Ходили слухи, что у них бывают вечеринки с патефоном, и к ним приходят девицы - Верка и Люська, и они зажигают сразу две лампы-десятилинейки на керосине. А пьют, якобы, самогон из настоящих стеклянных стаканов и заедают свиной тушенкой. А по праздникам на столе у них возникает буханка белого военторговского хлеба и сало.
Но это уже относилось - по нашим соображениям - явно к области сверхъестественного. А мы были реалистами, обученными суровой военной жизнью. И к этим слухам мы относились с вполне оправданным недоверием: подобные легенды были выше нашего самого разнузданного воображения!
Источники доходов у них были разнообразны, и по военной поре - с воеобычны.
Когда простейшая швейная иголка делалась неразрешимой проблемой, близость к инструменту и всякой прочей железной снасти уже становилась сама собой целым неисчерпаемым рудником возможностей.
Они промышляли, к примеру, изготовлением литых ложек, металлических оградок на могилы, а также кружек и бидонов из старых, вылизанных досуха консервных банок. Особым шиком считались бидоны, сварганенные из трех-четырех лендлизных банок, где строго одна над другой на тусклом золотистом фоне читалась надпись: 'Свиная тYшенка'...
Да, их обогащала всеобщая военная бедность...

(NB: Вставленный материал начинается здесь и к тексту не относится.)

-- ==== Sys2Proof/Machine/Events.lean ====
section
/-! DEFINITION. The host's events on the block (60_exceptions.md rule R205): Reset, Load, Tick, DebugRead and
DebugWrite, each atomic and between ticks. -/

namespace Sys2Proof.Machine

/-- An event the host causes (R205). -/
inductive HostEvent where
  /-- Reset with the parameter FONT (R220). -/
  | reset (font : Vector Byte 80)
  /-- Load of a program image (R223). -/
  | load (image : List Byte)
  /-- Tick with its inputs (R80). -/
  | tick (inp : TickInput)
  /-- Debug read of a V register (R206). -/
  | debugReadReg (x : Reg)
  /-- Debug read of a memory byte (R206). -/
  | debugReadMem (a : Fin 4096)
  /-- Debug write of a V register (R206). -/
  | debugWriteReg (x : Reg) (b : Byte)
  /-- Debug write of a memory byte (R206). -/
  | debugWriteMem (a : Fin 4096) (b : Byte)
  deriving DecidableEq, Repr

/-- What the host is told. -/
inductive Reply where
  /-- The event happened. -/
  | done
  /-- The event did not happen: no state change (R224). -/
  | refused
  /-- The value of a debug read. -/
  | byte (b : Byte)
  deriving DecidableEq, Repr

/-- Reset applied in any state (R220, R221). The inputs the host has lined up and the count that numbers
the free inputs are the host's, and stay (log 18). -/
def applyReset (font : Vector Byte 80) (s : State) : State :=
  { State.resetWith font with
    port := { Port.reset with inputs := s.port.inputs, ticks := s.port.ticks } }

/-- A Load that is legal now (R223): at most 3584 bytes, no Tick and no Load since the last Reset. -/
def loadAllowed (image : List Byte) (s : State) : Bool :=
  decide (image.length ≤ Config.progMax) && s.port.loadOpen

/-- The effect of a legal Load: the image copied verbatim to 0x200 (R223). -/
def applyLoad (image : List Byte) (s : State) : State :=
  { s with
    mem := s.mem.writeBytes Config.progBase image
    port := { s.port with loadOpen := false } }

/-- The state with an input lined up before all others. -/
def offerInput (inp : TickInput) (s : State) : State :=
  { s with port := { s.port with inputs := inp :: s.port.inputs } }

/-- One host event: the state after it and what the host is told. -/
def hostEvent (e : HostEvent) (s : State) : Host.Outcome (State × Reply) Fault Refusal :=
  match e with
  | .reset font => .next (applyReset font s, .done)
  | .load image => .next (if loadAllowed image s then (applyLoad image s, .done) else (s, .refused))
  | .tick inp =>
    match step (offerInput inp s) with
    | .next t => .next (t, .done)
    | .fault r => .fault r
    | .refused r => .refused r
  | .debugReadReg x => .next (s, .byte (s.reg x))
  | .debugReadMem a => .next (s, .byte (s.mem.read a.val))
  | .debugWriteReg x b => .next (s.setReg x b, .done)
  | .debugWriteMem a b => .next ({ s with mem := s.mem.write a.val b }, .done)

end Sys2Proof.Machine
end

К тому же - что никому в городке не было секретом - они еще и поворовывали. То на базаре с лотка что-нибудь стянут, то зазевавшуюся приезжую торговку пощиплют, а чаще шуровали по карманам гражданского населения. Так, по мелочам. В нашем городке, где в те скудные времена было всего два продуктовых магазина, военторг, столовка да железнодорожный ларек и каждого человека знали вдоль и поперек как облупленного, крупным делам было возникнуть неоткуда.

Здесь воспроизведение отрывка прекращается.